Getting Organized--under a Blood Moon

It's not as if I am incapable of cleaning a room or moving through boxes of paperwork, dragging furniture around rearranging art work, storing things, throwing stuff out. It's just that I can always find better ways to spend my time. So I decided, during a conversation with my dear friend Patricia, that SHE was the person who could help me actually clean house. I have several sisters, one of whom would throw too much stuff out if I could ever get her to slow down long enough to come over and help me out, one who (and I mean this with love) is a hoarder, but who can tidy a room like nobody I have ever seen---when it's not her own...and another who means well, is really good at doing any size project, no matter how disgusting (more on that later) in record time, with zest and zeal and a "we are going to get this done today" attitude. Of course, one wouldn't, one couldn't and one really shouldn't since she has her own messes to clean up before the snow flies, including trying to fix up and sell two houses that were left to her by our dead brother.

So along comes Patricia, spends the night at my house in my (yes, clean) guest room-- unbeknowst to PJ, I had spent several "pre-organizer" hours cleaning up the house...you know, like when the maid is coming and everybody has to make their bed and pick up the toys? 

We decide to "go to town" after a hearty breakfast of scrambled eggs, English muffins, carrots and celery, veggie sausage, coffee and juice. Heavy on the coffee, light on the carrots and celery. We talked about what could be done (there is a LOT of that in reorganizing, as well as a tiny bit of lecturing, many explanations, and much acquiescence)..it's a real education. Patricia (I will henceforth refer to her as PJ, because a/ I'm lazy and b/ok, there is no b==I'm just lazy) had arrived the night before, which meant she hadn't surveyed the property. So after talking about all the possibilities ad nauseum, we cleaned up breakfast and ventured outside into the cool, autumn air and across the heavy dew of the lawn.

In a sentence I would call my house and property an "end of the street raised ranch built into an ant hill surrounded by woods, bushes and brush and a cedar hedge." The lawn is nice, large, and part of it is almost flat enough to pitch a tent, features a thrown-together field stone fire pit (in which I burn papers, cardboard and your occasional woolen blanket or pair of painter's pants.) We sat on a makeshift tent platform high on the hill surveying the scene. PJ started in. "You can pitch tents on this lawn! You could sell it as a place to have weddings! You could...." and so on...she is a woman full of ideas, many creative ones, many overly ambitious ones. (More on the actual organizing of the house here....)
alter, Japanese sake 
family pics

So, it was back inside for us to tackle the job before the blood moon showed up, and we had to stop.

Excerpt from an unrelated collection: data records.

/-- MOVEP: the bytes of a word or a long at every second address, the highest byte first (43_data_movement.md R226). -/
def Obligations.MovepTransfers : Prop :=
  ∀ (s u : State) (w : Half) (dn an : Fin 8), fetchWord s = .ok w u →
    let a := u.areg an + sext16 w
    let x := u.dreg dn
    let byte (k : Nat) : Word := readMem u.mem (a + BitVec.ofNat 32 k) .byte
    (u.readable a .byte → u.readable (a + 2#32) .byte →
      exec (.movep .toReg .word dn an) s = .next (traceAfter (srT1 s.sr) (u.setDreg dn .word ((byte 0 <<< 8) ||| byte 2)))) ∧
    (u.readable a .byte → u.readable (a + 2#32) .byte → u.readable (a + 4#32) .byte → u.readable (a + 6#32) .byte →
      exec (.movep .toReg .long dn an) s =
        .next (traceAfter (srT1 s.sr) (u.setDreg dn .long ((byte 0 <<< 24) ||| (byte 2 <<< 16) ||| (byte 4 <<< 8) ||| byte 6)))) ∧
    (u.writable a .byte → u.writable (a + 2#32) .byte →
      exec (.movep .toMem .word dn an) s =
        .next (traceAfter (srT1 s.sr)
          { u with mem := poke (poke u.mem a (x.extractLsb' 8 8)) (a + 2#32) (x.extractLsb' 0 8) })) ∧
    (u.writable a .byte → u.writable (a + 2#32) .byte → u.writable (a + 4#32) .byte → u.writable (a + 6#32) .byte →
      exec (.movep .toMem .long dn an) s =
        .next (traceAfter (srT1 s.sr)
          { u with mem := poke (poke (poke (poke u.mem a (x.extractLsb' 24 8)) (a + 2#32) (x.extractLsb' 16 8)) (a + 4#32)
              (x.extractLsb' 8 8)) (a + 6#32) (x.extractLsb' 0 8) }))

/-- LEA, PEA, LINK and UNLK, A7 as a frame register among them (43_data_movement.md R227, R228, R231, R232; 40_addressing_modes.md
R161). A LINK whose push faults leaves every address register, A7 and An among them, and memory as they were, and the fault is raised at
its opword (R231; 60_exceptions.md R441). -/
def Obligations.AddressesAndFrames : Prop :=
  ∀ (s u : State) (an : Fin 8),
    (∀ ea a sp, resolve ea .long true s = .ok (.mem a sp) u →
      exec (.lea an ea) s = .next (traceAfter (srT1 s.sr) (u.setAreg an a)) ∧
      (u.writable (u.areg 7 - 4#32) .long →
        exec (.pea ea) s =
          .next (traceAfter (srT1 s.sr)
            ({ u with mem := writeMem u.mem (u.areg 7 - 4#32) .long a }.setAreg 7 (u.areg 7 - 4#32))))) ∧
    (∀ w, fetchWord s = .ok w u →
      let sp := u.areg 7 - 4#32
      u.writable sp .long →
      (an ≠ 7 →
        exec (.link an) s =
          .next (traceAfter (srT1 s.sr)
            (({ u with mem := writeMem u.mem sp .long (u.areg an) }.setAreg an sp).setAreg 7 (sp + sext16 w)))) ∧
      (an = 7 →
        exec (.link an) s =
          .next (traceAfter (srT1 s.sr) ({ u with mem := writeMem u.mem sp .long sp }.setAreg 7 (sp + sext16 w))))) ∧
    (∀ w k aux t, fetchWord s = .ok w u →
      memWrite .long (u.areg 7 - 4#32) (if an = 7 then u.areg 7 - 4#32 else u.areg an) u = .error (.fault k aux) t →
      t = u ∧ (∀ n, u.areg n = s.areg n) ∧ u.mem = s.mem ∧
        exec (.link an) s = .next (raiseIrq k aux { u with pc := u.pcStart })) ∧
    (s.readable (s.areg an) .long →
      let v := readMem s.mem (s.areg an) .long
      (an ≠ 7 → exec (.unlk an) s = .next (traceAfter (srT1 s.sr) ((s.setAreg 7 (s.areg an + 4#32)).setAreg an v))) ∧
      (an = 7 → exec (.unlk an) s = .next (traceAfter (srT1 s.sr) (s.setAreg 7 v))))

/-! ### Arithmetic and logic -/

/-- ADD, SUB, AND and OR of an operand into a data register (44_integer_arithmetic.md R251, R257; 45_logical.md R290, R293). -/
def Obligations.RegisterDestinations : Prop :=
  ∀ (dn : Fin 8) (sz : Size) (ea : EA) (s u : State) (v : Word), Reads ea sz s v u →
    let d := trunc sz (u.dreg dn)
    let sum := trunc sz (d + v)
    let diff := trunc sz (d - v)
    exec (.addToDn dn sz ea) s = .next (traceAfter (srT1 s.sr) ((u.setDreg dn sz sum).setFlags (addFlags sz v d sum u.flags))) ∧
    exec (.subToDn dn sz ea) s = .next (traceAfter (srT1 s.sr) ((u.setDreg dn sz diff).setFlags (subFlags sz v d diff u.flags))) ∧
    exec (.andToDn dn sz ea) s = .next (traceAfter (srT1 s.sr) ((u.setDreg dn sz (d &&& v)).setFlags (logicFlags sz (d &&& v) u.flags))) ∧
    exec (.orToDn dn sz ea) s = .next (traceAfter (srT1 s.sr) ((u.setDreg dn sz (d ||| v)).setFlags (logicFlags sz (d ||| v) u.flags)))

/-- ADD, SUB, AND, OR and EOR of a data register into an operand, and NEG, NEGX and NOT: the operand is resolved once, and the flags
are written after it (44_integer_arithmetic.md R252, R258, R267, R268; 45_logical.md R291, R294, R296, R298). -/
def Obligations.OperandDestinations : Prop :=
  ∀ (dn : Fin 8) (sz : Size) (ea : EA) (s u t : State) (d : Word),
    let v := trunc sz (u.dreg dn)
    let sum := trunc sz (d + v)
    let diff := trunc sz (d - v)
    let neg := trunc sz (0#32 - d)
    let negx := trunc sz (0#32 - d - (if u.flags.x then 1#32 else 0#32))
    let inverse := trunc sz (~~~d)
    (Updates ea sz s d u sum t →
      exec (.addToEa dn sz ea) s = .next (traceAfter (srT1 s.sr) (t.setFlags (addFlags sz v d sum u.flags)))) ∧
    (Updates ea sz s d u diff t →
      exec (.subToEa dn sz ea) s = .next (traceAfter (srT1 s.sr) (t.setFlags (subFlags sz v d diff u.flags)))) ∧
    (Updates ea sz s d u (d &&& v) t →
      exec (.andToEa dn sz ea) s = .next (traceAfter (srT1 s.sr) (t.setFlags (logicFlags sz (d &&& v) u.flags)))) ∧
    (Updates ea sz s d u (d ||| v) t →
      exec (.orToEa dn sz ea) s = .next (traceAfter (srT1 s.sr) (t.setFlags (logicFlags sz (d ||| v) u.flags)))) ∧
    (Updates ea sz s d u (d ^^^ v) t →
      exec (.eor dn sz ea) s = .next (traceAfter (srT1 s.sr) (t.setFlags (logicFlags sz (d ^^^ v) u.flags)))) ∧
    (Updates ea sz s d u neg t →
      exec (.neg sz ea) s = .next (traceAfter (srT1 s.sr) (t.setFlags (subFlags sz d 0#32 neg u.flags)))) ∧
    (Updates ea sz s d u negx t →
      exec (.negx sz ea) s = .next (traceAfter (srT1 s.sr) (t.setFlags (subxFlags sz d 0#32 negx u.flags)))) ∧
    (Updates ea sz s d u inverse t →
      exec (.not sz ea) s = .next (traceAfter (srT1 s.sr) (t.setFlags (logicFlags sz inverse u.flags))))

/-- ADDI, SUBI, ANDI, ORI and EORI: the immediate is fetched before the operand is resolved (44_integer_arithmetic.md R254, R260;
45_logical.md R292, R295, R297). -/
def Obligations.ImmediateOperations : Prop :=
  ∀ (sz : Size) (ea : EA) (s s0 u t : State) (i d : Word), immediate sz s = .ok i s0 →
    let sum := trunc sz (d + i)
    let diff := trunc sz (d - i)
    (Updates ea sz s0 d u sum t →
      exec (.addi sz ea) s = .next (traceAfter (srT1 s.sr) (t.setFlags (addFlags sz i d sum u.flags)))) ∧
    (Updates ea sz s0 d u diff t →
      exec (.subi sz ea) s = .next (traceAfter (srT1 s.sr) (t.setFlags (subFlags sz i d diff u.flags)))) ∧
    (Updates ea sz s0 d u (d &&& i) t →
      exec (.andi sz ea) s = .next (traceAfter (srT1 s.sr) (t.setFlags (logicFlags sz (d &&& i) u.flags)))) ∧
    (Updates ea sz s0 d u (d ||| i) t →
      exec (.ori sz ea) s = .next (traceAfter (srT1 s.sr) (t.setFlags (logicFlags sz (d ||| i) u.flags)))) ∧
    (Updates ea sz s0 d u (d ^^^ i) t →
      exec (.eori sz ea) s = .next (traceAfter (srT1 s.sr) (t.setFlags (logicFlags sz (d ^^^ i) u.flags))))

/-- ADDQ and SUBQ, where a field of 0 stands for 8 and an address register is changed whole without a flag, and ADDA and SUBA, whose
word source is sign-extended (44_integer_arithmetic.md R253, R255, R259, R261). -/
def Obligations.QuickAndAddressArithmetic : Prop :=
  ∀ (q n an : Fin 8) (sz : Size) (ea : EA) (s u t : State) (d v : Word),
    let quick : Word := if q.val = 0 then 8#32 else BitVec.ofNat 32 q.val
    let sum := trunc sz (d + quick)
    let diff := trunc sz (d - quick)
    exec (.addq q sz (.areg n)) s = .next (traceAfter (srT1 s.sr) (s.setAreg n (s.areg n + quick))) ∧
    exec (.subq q sz (.areg n)) s = .next (traceAfter (srT1 s.sr) (s.setAreg n (s.areg n - quick))) ∧
    (ea.isAreg = false → Updates ea sz s d u sum t →
      exec (.addq q sz ea) s = .next (traceAfter (srT1 s.sr) (t.setFlags (addFlags sz quick d sum u.flags)))) ∧
    (ea.isAreg = false → Updates ea sz s d u diff t →
      exec (.subq q sz ea) s = .next (traceAfter (srT1 s.sr) (t.setFlags (subFlags sz quick d diff u.flags)))) ∧
    (Reads ea .word s v u →
      exec (.adda an .word ea) s = .next (traceAfter (srT1 s.sr) (u.setAreg an (u.areg an + sextLow v))) ∧
      exec (.suba an .word ea) s = .next (traceAfter (srT1 s.sr) (u.setAreg an (u.areg an - sextLow v)))) ∧
    (Reads ea .long s v u →
      exec (.adda an .long ea) s = .next (traceAfter (srT1 s.sr) (u.setAreg an (u.areg an + v))) ∧
      exec (.suba an .long ea) s = .next (traceAfter (srT1 s.sr) (u.setAreg an (u.areg an - v))))
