-- ==== Sys2Proof/Tests/Slice0.lean ====
section
/-! SUPPORT. Tests and witnesses. Expected values are those of spec/95_test_vectors.md (the vector's name stands
in the test's name) and words are written from the encodings of 30_encoding.md; no value is the model's own. -/

namespace Sys2Proof.Tests

open Sys2Proof Sys2Proof.Machine

/-! ### Well-formedness: each check refuses an ill-formed term -/

theorem test_wf_data_refuses_address_register : Instr.wf (.mulu 0 (.areg 1)) = false := by decide
theorem test_wf_data_alterable_refuses_pc_relative : Instr.wf (.addi .word .pcDisp) = false := by decide
theorem test_wf_data_alterable_refuses_address_register : Instr.wf (.clr .word (.areg 0)) = false := by decide
theorem test_wf_btst_static_refuses_immediate : Instr.wf (.btstImm .imm) = false := by decide
theorem test_wf_byte_source_refuses_address_register : Instr.wf (.moveB (.areg 0) (.dreg 0)) = false := by decide
theorem test_wf_move_destination_refuses_immediate : Instr.wf (.moveW (.dreg 0) .imm) = false := by decide
theorem test_wf_control_refuses_postincrement : Instr.wf (.jsr (.postInc 0)) = false := by decide
theorem test_wf_control_refuses_data_register : Instr.wf (.lea 0 (.dreg 0)) = false := by decide
theorem test_wf_movem_store_refuses_postincrement : Instr.wf (.movemToMem .word (.postInc 0)) = false := by decide
theorem test_wf_movem_load_refuses_predecrement : Instr.wf (.movemToReg .long (.preDec 0)) = false := by decide
theorem test_wf_movem_refuses_byte : Instr.wf (.movemToMem .byte (.ind 0)) = false := by decide
theorem test_wf_movep_refuses_byte : Instr.wf (.movep .toReg .byte 0 0) = false := by decide
theorem test_wf_alterable_refuses_pc_index : Instr.wf (.addq 1 .long .pcIndex) = false := by decide
theorem test_wf_addq_byte_refuses_address_register : Instr.wf (.addq 1 .byte (.areg 0)) = false := by decide
theorem test_wf_bcc_refuses_true : Instr.wf (.bcc .t 0#8) = false := by decide
theorem test_wf_bcc_refuses_false : Instr.wf (.bcc .f 0#8) = false := by decide
theorem test_wf_memory_alterable_refuses_data_register : Instr.wf (.addToEa 0 .byte (.dreg 0)) = false := by decide
theorem test_wf_adda_refuses_byte : Instr.wf (.adda 0 .byte (.dreg 0)) = false := by decide
theorem test_wf_cmp_byte_refuses_address_register : Instr.wf (.cmp 0 .byte (.areg 0)) = false := by decide
theorem test_wf_shift_memory_refuses_data_register : Instr.wf (.aslMem (.dreg 0)) = false := by decide
theorem test_wf_index_refuses_suppressed_postindex : (IndexWord.full ⟨false, 0, false, 0⟩ false true .word (.post .null)).wf = false := by
  decide

/-! ### Decoding: every constructor from a word written out bit by bit -/

/-- Every opword decodes to the instruction beside it. -/
def decodesTo (l : List (Half × Instr)) : Bool := l.all fun p => decodeOpword p.1 == some p.2

/-- Every opword is no instruction. -/
def undecoded (l : List Half) : Bool := l.all fun e => decodeOpword e == none

theorem test_decode_line_0_immediates : decodesTo
    [(0b0000000000111100#16, .oriCcr),
     (0b0000000001111100#16, .oriSr),
     (0b0000001000111100#16, .andiCcr),
     (0b0000001001111100#16, .andiSr),
     (0b0000101000111100#16, .eoriCcr),
     (0b0000101001111100#16, .eoriSr),
     (0b0000000000000011#16, .ori .byte (.dreg 3)),
     (0b0000001001010010#16, .andi .word (.ind 2)),
     (0b0000010010011001#16, .subi .long (.postInc 1)),
     (0b0000011000100111#16, .addi .byte (.preDec 7)),
     (0b0000101001101110#16, .eori .word (.disp 6)),
     (0b0000110010110101#16, .cmpi .long (.index 5))] = true := by
  decide +kernel

theorem test_decode_line_0_bits : decodesTo
    [(0b0000011100001010#16, .movep .toReg .word 3 2),
     (0b0000011111001010#16, .movep .toMem .long 3 2),
     (0b0000011100111100#16, .btstReg 3 .imm),
     (0b0000011101000101#16, .bchgReg 3 (.dreg 5)),
     (0b0000011110010101#16, .bclrReg 3 (.ind 5)),
     (0b0000011111111001#16, .bsetReg 3 .absLong),
     (0b0000100000111010#16, .btstImm .pcDisp),
     (0b0000100001000111#16, .bchgImm (.dreg 7)),
     (0b0000100010111000#16, .bclrImm .absShort),
     (0b0000100011100001#16, .bsetImm (.preDec 1))] = true := by
  decide +kernel

theorem test_decode_lines_1_to_3 : decodesTo
    [(0b0001010011000001#16, .moveB (.dreg 1) (.postInc 2)),
     (0b0010011001001100#16, .moveaL 3 (.areg 4)),
     (0b0010010101111011#16, .moveL .pcIndex (.disp 2)),
     (0b0011111001111100#16, .moveaW 7 .imm),
     (0b0011001111001111#16, .moveW (.areg 7) .absLong)] = true := by
  decide +kernel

I live near a country club, a golf course. And although we could really have scrambled up there, dodging the hoards of skunks reported to frequent the 7th hole, we decided to use the brains our parents gave us and drive up there. In the heat of my car, peering out through the moon roof, we saw it. There that moon was, smiling down on us and there we were, Japanese sake in hand, two gray handle-less mugs flung from a potter's wheel already warmed up. Rearing to go. 

 PJ is a photographer, so she was having none of this, in-the-car stuff. She fled the vehicle as if her ass was afire. She was about to sit her carcass on the ground, when I got out and hauled a blanket I keep in my car for JUST these kinds of occasions, which come to find out, happen exactly every 18 years! We sat there under that moon, chilly and excited, a bit tipsy and poised to get wowed and get some award-winning shots of that crazy, magical lunar eclipse that was about to happen.